__Exercise__. Pull each line containing "every" out of the listing below.

__Recorded data__.

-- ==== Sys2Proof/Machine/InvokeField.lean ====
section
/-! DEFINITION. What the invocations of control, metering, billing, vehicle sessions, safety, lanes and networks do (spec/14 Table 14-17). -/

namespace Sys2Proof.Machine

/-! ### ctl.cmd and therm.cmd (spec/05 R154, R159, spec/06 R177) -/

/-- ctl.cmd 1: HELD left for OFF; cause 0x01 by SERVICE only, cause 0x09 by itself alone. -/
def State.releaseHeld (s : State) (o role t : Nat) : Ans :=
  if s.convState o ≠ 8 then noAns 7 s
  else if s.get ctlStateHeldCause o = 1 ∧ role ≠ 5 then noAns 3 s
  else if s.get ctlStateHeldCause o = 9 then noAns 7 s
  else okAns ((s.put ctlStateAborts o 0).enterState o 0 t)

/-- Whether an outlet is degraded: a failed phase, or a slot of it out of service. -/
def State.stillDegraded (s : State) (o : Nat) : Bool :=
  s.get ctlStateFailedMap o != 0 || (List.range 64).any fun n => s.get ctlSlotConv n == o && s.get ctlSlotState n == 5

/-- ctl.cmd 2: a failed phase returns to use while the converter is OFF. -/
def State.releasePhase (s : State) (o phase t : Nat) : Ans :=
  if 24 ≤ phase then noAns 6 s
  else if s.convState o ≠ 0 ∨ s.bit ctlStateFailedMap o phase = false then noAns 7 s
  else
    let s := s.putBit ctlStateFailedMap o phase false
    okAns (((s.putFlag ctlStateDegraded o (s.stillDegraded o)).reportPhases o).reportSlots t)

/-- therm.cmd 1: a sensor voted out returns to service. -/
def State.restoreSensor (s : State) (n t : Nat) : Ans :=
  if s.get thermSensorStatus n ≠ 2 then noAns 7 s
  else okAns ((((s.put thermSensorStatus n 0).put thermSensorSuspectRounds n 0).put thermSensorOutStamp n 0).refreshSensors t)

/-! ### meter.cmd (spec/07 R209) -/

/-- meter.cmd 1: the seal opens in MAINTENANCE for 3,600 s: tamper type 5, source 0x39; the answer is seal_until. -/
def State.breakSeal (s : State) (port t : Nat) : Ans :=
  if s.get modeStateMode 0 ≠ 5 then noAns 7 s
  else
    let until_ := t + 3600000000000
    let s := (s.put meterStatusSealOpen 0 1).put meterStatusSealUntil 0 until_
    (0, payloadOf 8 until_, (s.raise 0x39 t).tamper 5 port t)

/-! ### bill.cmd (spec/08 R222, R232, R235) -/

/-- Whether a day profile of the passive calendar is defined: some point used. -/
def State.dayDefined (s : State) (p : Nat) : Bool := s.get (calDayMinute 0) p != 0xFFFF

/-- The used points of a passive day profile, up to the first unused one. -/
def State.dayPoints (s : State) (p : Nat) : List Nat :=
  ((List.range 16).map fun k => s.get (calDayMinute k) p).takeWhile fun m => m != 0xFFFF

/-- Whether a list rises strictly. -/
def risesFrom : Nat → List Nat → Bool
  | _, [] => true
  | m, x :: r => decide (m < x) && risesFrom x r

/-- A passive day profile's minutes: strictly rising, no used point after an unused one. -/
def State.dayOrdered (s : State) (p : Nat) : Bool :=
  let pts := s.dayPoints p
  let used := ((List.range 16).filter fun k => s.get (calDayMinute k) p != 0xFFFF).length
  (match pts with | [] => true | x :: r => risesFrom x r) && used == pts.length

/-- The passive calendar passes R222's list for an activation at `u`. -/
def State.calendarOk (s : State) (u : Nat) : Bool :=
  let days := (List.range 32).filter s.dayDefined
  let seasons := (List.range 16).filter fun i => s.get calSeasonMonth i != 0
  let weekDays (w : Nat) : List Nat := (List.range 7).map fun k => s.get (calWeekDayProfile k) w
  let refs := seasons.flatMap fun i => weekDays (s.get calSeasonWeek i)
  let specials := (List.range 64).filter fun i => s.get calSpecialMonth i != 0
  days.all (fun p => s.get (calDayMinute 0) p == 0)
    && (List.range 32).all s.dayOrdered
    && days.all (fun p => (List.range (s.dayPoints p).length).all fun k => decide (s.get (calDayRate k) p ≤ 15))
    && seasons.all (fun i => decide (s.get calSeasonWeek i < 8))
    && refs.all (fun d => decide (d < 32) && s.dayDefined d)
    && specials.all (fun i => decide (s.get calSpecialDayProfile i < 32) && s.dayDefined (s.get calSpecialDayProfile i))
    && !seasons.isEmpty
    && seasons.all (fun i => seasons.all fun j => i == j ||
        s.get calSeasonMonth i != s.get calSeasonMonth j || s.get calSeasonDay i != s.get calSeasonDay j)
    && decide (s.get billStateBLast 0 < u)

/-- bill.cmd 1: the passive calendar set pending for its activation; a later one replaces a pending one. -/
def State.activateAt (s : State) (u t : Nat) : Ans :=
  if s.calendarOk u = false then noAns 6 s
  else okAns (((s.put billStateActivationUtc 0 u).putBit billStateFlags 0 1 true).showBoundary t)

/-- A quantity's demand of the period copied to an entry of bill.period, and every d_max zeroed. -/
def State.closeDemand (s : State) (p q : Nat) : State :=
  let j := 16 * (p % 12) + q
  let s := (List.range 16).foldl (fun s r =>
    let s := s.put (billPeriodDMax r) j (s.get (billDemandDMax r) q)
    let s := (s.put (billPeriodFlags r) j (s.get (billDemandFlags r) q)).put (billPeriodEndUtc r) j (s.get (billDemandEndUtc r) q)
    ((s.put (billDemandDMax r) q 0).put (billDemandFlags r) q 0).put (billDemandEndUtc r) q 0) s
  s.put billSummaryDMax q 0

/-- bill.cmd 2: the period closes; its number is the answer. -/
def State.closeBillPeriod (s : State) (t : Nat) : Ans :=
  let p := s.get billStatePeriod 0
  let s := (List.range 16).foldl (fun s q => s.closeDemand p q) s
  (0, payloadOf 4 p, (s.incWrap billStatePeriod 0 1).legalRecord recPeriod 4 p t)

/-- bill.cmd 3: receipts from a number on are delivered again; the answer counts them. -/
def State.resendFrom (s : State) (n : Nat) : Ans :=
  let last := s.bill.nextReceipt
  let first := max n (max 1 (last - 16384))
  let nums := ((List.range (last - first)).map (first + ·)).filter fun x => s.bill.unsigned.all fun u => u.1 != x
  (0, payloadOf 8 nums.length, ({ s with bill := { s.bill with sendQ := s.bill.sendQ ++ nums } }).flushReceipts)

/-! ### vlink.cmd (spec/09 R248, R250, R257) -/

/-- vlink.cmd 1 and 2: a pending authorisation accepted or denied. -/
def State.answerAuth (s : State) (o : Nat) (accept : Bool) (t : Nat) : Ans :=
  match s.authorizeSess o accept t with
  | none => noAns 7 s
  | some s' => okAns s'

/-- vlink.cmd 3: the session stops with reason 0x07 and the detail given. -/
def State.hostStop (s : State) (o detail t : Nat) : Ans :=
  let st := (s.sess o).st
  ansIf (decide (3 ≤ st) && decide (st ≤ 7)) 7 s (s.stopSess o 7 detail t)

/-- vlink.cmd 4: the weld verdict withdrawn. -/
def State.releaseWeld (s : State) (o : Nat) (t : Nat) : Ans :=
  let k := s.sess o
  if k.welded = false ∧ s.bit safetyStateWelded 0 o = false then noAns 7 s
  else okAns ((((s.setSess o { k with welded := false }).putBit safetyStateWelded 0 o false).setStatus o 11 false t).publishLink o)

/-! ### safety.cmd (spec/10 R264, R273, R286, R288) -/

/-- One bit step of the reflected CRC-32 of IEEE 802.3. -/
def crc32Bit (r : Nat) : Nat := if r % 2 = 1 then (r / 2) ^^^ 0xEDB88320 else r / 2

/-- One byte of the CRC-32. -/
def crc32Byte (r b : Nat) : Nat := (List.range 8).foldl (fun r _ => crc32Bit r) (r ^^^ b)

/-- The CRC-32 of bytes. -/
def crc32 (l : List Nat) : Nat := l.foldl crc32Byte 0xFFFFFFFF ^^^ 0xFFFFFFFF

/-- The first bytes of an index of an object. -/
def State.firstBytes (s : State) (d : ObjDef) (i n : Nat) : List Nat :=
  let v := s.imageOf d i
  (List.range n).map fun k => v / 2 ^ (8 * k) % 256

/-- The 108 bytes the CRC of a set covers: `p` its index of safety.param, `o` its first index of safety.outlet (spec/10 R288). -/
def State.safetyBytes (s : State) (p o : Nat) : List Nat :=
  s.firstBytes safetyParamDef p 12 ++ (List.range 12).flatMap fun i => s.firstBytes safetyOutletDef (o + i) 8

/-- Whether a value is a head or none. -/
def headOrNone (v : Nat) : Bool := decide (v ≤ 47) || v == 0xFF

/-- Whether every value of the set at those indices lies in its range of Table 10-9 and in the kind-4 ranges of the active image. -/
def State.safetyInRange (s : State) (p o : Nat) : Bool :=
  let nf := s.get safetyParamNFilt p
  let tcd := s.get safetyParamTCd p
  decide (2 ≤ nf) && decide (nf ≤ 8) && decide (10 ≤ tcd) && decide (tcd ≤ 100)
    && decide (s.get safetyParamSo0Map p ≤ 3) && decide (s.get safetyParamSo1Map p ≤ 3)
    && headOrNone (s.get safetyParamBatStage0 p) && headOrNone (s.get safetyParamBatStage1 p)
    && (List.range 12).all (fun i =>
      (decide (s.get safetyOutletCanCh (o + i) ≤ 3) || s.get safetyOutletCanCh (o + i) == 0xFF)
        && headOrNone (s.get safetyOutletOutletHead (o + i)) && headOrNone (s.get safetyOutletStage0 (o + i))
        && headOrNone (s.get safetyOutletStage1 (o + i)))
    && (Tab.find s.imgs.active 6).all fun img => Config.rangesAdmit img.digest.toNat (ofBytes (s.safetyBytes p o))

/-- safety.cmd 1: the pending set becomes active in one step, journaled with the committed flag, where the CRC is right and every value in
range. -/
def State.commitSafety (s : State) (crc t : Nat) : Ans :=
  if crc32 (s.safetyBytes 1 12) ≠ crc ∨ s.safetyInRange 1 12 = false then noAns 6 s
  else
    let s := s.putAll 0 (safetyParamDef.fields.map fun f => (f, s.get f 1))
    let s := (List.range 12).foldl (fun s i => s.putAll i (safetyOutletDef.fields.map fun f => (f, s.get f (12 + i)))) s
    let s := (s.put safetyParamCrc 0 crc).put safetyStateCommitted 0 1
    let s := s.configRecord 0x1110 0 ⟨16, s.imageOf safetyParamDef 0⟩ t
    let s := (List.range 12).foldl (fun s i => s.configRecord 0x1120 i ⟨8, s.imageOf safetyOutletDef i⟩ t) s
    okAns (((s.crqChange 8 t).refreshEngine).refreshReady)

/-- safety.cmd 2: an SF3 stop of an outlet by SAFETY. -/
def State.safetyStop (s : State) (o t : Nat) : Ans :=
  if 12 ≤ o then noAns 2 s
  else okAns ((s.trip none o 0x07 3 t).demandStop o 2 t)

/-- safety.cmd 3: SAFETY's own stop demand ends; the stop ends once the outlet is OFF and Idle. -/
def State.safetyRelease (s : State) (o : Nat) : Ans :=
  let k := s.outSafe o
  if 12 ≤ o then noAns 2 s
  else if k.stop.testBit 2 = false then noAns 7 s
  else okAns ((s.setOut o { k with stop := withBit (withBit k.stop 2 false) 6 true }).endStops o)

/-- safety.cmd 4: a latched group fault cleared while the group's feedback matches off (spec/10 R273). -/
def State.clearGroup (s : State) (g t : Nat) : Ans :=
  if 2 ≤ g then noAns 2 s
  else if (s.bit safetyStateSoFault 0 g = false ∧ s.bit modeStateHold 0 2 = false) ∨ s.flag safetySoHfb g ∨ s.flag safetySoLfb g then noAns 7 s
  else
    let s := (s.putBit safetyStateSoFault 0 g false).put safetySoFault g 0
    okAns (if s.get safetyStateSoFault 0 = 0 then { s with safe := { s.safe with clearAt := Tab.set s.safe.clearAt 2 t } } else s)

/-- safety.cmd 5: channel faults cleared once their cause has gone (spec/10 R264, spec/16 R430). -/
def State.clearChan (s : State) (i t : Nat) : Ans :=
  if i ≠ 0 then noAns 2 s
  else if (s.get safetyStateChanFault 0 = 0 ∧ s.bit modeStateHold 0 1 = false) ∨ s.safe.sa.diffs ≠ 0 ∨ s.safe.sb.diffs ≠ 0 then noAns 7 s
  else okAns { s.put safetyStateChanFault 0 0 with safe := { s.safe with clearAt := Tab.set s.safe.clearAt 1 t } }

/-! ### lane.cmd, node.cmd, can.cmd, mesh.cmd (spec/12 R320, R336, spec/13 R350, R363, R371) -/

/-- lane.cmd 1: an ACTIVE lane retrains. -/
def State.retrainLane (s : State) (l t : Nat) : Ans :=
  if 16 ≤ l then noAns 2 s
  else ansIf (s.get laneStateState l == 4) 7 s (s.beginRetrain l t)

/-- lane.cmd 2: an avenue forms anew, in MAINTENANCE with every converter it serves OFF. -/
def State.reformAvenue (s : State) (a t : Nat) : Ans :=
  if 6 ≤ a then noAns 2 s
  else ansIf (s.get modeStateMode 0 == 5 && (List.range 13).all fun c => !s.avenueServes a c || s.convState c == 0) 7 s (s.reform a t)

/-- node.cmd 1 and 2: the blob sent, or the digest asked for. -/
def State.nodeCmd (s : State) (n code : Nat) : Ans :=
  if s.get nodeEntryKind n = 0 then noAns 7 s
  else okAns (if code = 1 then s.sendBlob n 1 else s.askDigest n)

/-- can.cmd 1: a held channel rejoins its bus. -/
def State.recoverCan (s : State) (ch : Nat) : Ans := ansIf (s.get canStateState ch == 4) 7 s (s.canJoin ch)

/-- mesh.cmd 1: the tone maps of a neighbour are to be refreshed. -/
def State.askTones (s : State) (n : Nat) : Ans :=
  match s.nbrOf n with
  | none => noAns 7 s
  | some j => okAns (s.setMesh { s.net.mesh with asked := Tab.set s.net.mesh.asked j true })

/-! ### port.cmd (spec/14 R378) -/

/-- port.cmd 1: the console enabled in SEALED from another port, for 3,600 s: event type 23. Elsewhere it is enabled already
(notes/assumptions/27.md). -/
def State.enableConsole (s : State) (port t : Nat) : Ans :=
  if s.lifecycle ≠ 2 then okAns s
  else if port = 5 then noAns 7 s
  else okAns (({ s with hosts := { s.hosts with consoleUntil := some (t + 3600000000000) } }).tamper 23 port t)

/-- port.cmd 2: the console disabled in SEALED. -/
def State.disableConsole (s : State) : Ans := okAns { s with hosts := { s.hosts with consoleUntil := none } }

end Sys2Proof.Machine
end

__Expected answer__.
/-- A quantity's demand of the period copied to an entry of bill.period, and every d_max zeroed. -/
/-- Whether every value of the set at those indices lies in its range of Table 10-9 and in the kind-4 ranges of the active image. -/
/-- safety.cmd 1: the pending set becomes active in one step, journaled with the committed flag, where the CRC is right and every value in
/-- lane.cmd 2: an avenue forms anew, in MAINTENANCE with every converter it serves OFF. -/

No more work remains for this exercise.